Get the network 5bytes warning left shift count >= width of type

Question

My machine is 64 bit. My code as below:

unsigned long long periodpackcount=*(mBuffer+offset)<<32|*(mBuffer+offset+1)<<24|*     (mBuffer+offset+2)<<16|*(mBuffer+offset+3)<<8|*(mBuffer+offset+4);

mBuffer is unsigned char*. I want to get 5 bytes data and transform the data to host byte-order. How can I avoid this warning ?

Answer 1

Sometimes it's best to break apart into a few lines in order to avoid issues. You have a 5 byte integer you want to read.

// Create the number to read into.
uint64_t number = 0;  // uint64_t is in <stdint>
char *ptr = (char *)&number;

// Copy from the buffer. Plus 3 for leading 0 bits.
memcpy(ptr + 3, mBuffer + offset, 5);

// Reverse the byte order.
std::reverse(ptr, ptr + 8);  // Can bit shift here instead

Probably not the best byte swap ever (bit shifting is faster).

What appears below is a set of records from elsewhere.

-- ==== Sys2Proof/Laws/Decode.lean ====
section
/-! SUPPORT. The fields of a word and the assembled layouts as numbers, and each field of each layout (30_encoding R107, R108). -/

namespace Sys2Proof

/-! ## Fields as numbers -/

theorem toNat_family (w : Word) : (family w).toNat = w.toNat / 4096 := by
  have := w.isLt
  simp [family, BitVec.extractLsb'_toNat, Nat.shiftRight_eq_div_pow]; omega

theorem toNat_fieldX (w : Word) : (fieldX w).toNat = w.toNat / 256 % 16 := by
  simp [fieldX, BitVec.extractLsb'_toNat, Nat.shiftRight_eq_div_pow]

theorem toNat_fieldY (w : Word) : (fieldY w).toNat = w.toNat / 16 % 16 := by
  simp [fieldY, BitVec.extractLsb'_toNat, Nat.shiftRight_eq_div_pow]

theorem toNat_fieldN (w : Word) : (fieldN w).toNat = w.toNat % 16 := by
  simp [fieldN, BitVec.extractLsb'_toNat]

theorem toNat_fieldNN (w : Word) : (fieldNN w).toNat = w.toNat % 256 := by
  simp [fieldNN, BitVec.extractLsb'_toNat]

theorem toNat_fieldNNN (w : Word) : (fieldNNN w).toNat = w.toNat % 4096 := by
  simp [fieldNNN, BitVec.extractLsb'_toNat]

/-! ## Layouts as numbers -/

theorem toNat_append_eq {n m : Nat} (a : BitVec n) (b : BitVec m) : (a ++ b).toNat = a.toNat * 2 ^ m + b.toNat := by
  rw [BitVec.toNat_append, ← Nat.shiftLeft_add_eq_or_of_lt b.isLt, Nat.shiftLeft_eq]

theorem toNat_formA (f : Nibble) (nnn : Addr) : (formA f nnn).toNat = f.toNat * 4096 + nnn.toNat :=
  toNat_append_eq f nnn

theorem toNat_formXNN (f x : Nibble) (nn : Byte) :
    (formXNN f x nn).toNat = f.toNat * 4096 + x.toNat * 256 + nn.toNat := by
  have h : (formXNN f x nn).toNat = (f ++ x).toNat * 2 ^ 8 + nn.toNat := toNat_append_eq (f ++ x) nn
  rw [h, toNat_append_eq]; omega

theorem toNat_formXYN (f x y n : Nibble) :
    (formXYN f x y n).toNat = f.toNat * 4096 + x.toNat * 256 + y.toNat * 16 + n.toNat := by
  have h : (formXYN f x y n).toNat = (f ++ x ++ y).toNat * 2 ^ 4 + n.toNat := toNat_append_eq (f ++ x ++ y) n
  rw [h, toNat_append_eq, toNat_append_eq]; omega

/-- A fetched word: the byte at the lower address is the high one (20_memory R72). -/
theorem toNat_wordOfBytes (hi lo : Byte) : (wordOfBytes hi lo).toNat = hi.toNat * 256 + lo.toNat :=
  toNat_append_eq hi lo

/-! ## Each field of each layout -/

section
variable (f x y n : Nibble) (nn : Byte) (nnn : Addr)

@[simp] theorem family_formA : family (formA f nnn) = f :=
  BitVec.eq_of_toNat_eq (by rw [toNat_family, toNat_formA]; omega)
@[simp] theorem fieldNNN_formA : fieldNNN (formA f nnn) = nnn :=
  BitVec.eq_of_toNat_eq (by rw [toNat_fieldNNN, toNat_formA]; omega)
@[simp] theorem fieldNN_formA : fieldNN (formA f nnn) = nnn.extractLsb' 0 8 :=
  BitVec.eq_of_toNat_eq (by rw [toNat_fieldNN, toNat_formA, BitVec.extractLsb'_toNat]; simp; omega)

@[simp] theorem family_formXNN : family (formXNN f x nn) = f :=
  BitVec.eq_of_toNat_eq (by rw [toNat_family, toNat_formXNN]; omega)
@[simp] theorem fieldX_formXNN : fieldX (formXNN f x nn) = x :=
  BitVec.eq_of_toNat_eq (by rw [toNat_fieldX, toNat_formXNN]; omega)
@[simp] theorem fieldNN_formXNN : fieldNN (formXNN f x nn) = nn :=
  BitVec.eq_of_toNat_eq (by rw [toNat_fieldNN, toNat_formXNN]; omega)

@[simp] theorem family_formXYN : family (formXYN f x y n) = f :=
  BitVec.eq_of_toNat_eq (by rw [toNat_family, toNat_formXYN]; omega)
@[simp] theorem fieldX_formXYN : fieldX (formXYN f x y n) = x :=
  BitVec.eq_of_toNat_eq (by rw [toNat_fieldX, toNat_formXYN]; omega)
@[simp] theorem fieldY_formXYN : fieldY (formXYN f x y n) = y :=
  BitVec.eq_of_toNat_eq (by rw [toNat_fieldY, toNat_formXYN]; omega)
@[simp] theorem fieldN_formXYN : fieldN (formXYN f x y n) = n :=
  BitVec.eq_of_toNat_eq (by rw [toNat_fieldN, toNat_formXYN]; omega)

end

/-! ## A word is each layout of its fields -/

theorem formA_fields (w : Word) : formA (family w) (fieldNNN w) = w :=
  BitVec.eq_of_toNat_eq (by rw [toNat_formA, toNat_family, toNat_fieldNNN]; omega)

theorem formXNN_fields (w : Word) : formXNN (family w) (fieldX w) (fieldNN w) = w :=
  BitVec.eq_of_toNat_eq (by rw [toNat_formXNN, toNat_family, toNat_fieldX, toNat_fieldNN]; omega)

theorem formXYN_fields (w : Word) : formXYN (family w) (fieldX w) (fieldY w) (fieldN w) = w :=
  BitVec.eq_of_toNat_eq (by rw [toNat_formXYN, toNat_family, toNat_fieldX, toNat_fieldY, toNat_fieldN]; omega)

/-- The two bytes of a word give the word back. -/
@[simp] theorem wordOfBytes_highByte_lowByte (w : Word) : wordOfBytes (highByte w) (lowByte w) = w := by
  apply BitVec.eq_of_toNat_eq
  have := w.isLt
  rw [toNat_wordOfBytes, highByte, lowByte, BitVec.extractLsb'_toNat, BitVec.extractLsb'_toNat]
  simp [Nat.shiftRight_eq_div_pow]
  omega

end Sys2Proof
end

And my logic might be off for the offsetting, but something along those lines should work.

The other thing you may want to do is cast each byte before shifting since you're leaving it up to the compiler to determine the data type *(mBuffer + offset) is a character (I believe), so you may want to cast it to a larger type static_cast<uint64_t>(*(mBuffer + offset)) << 32 or something.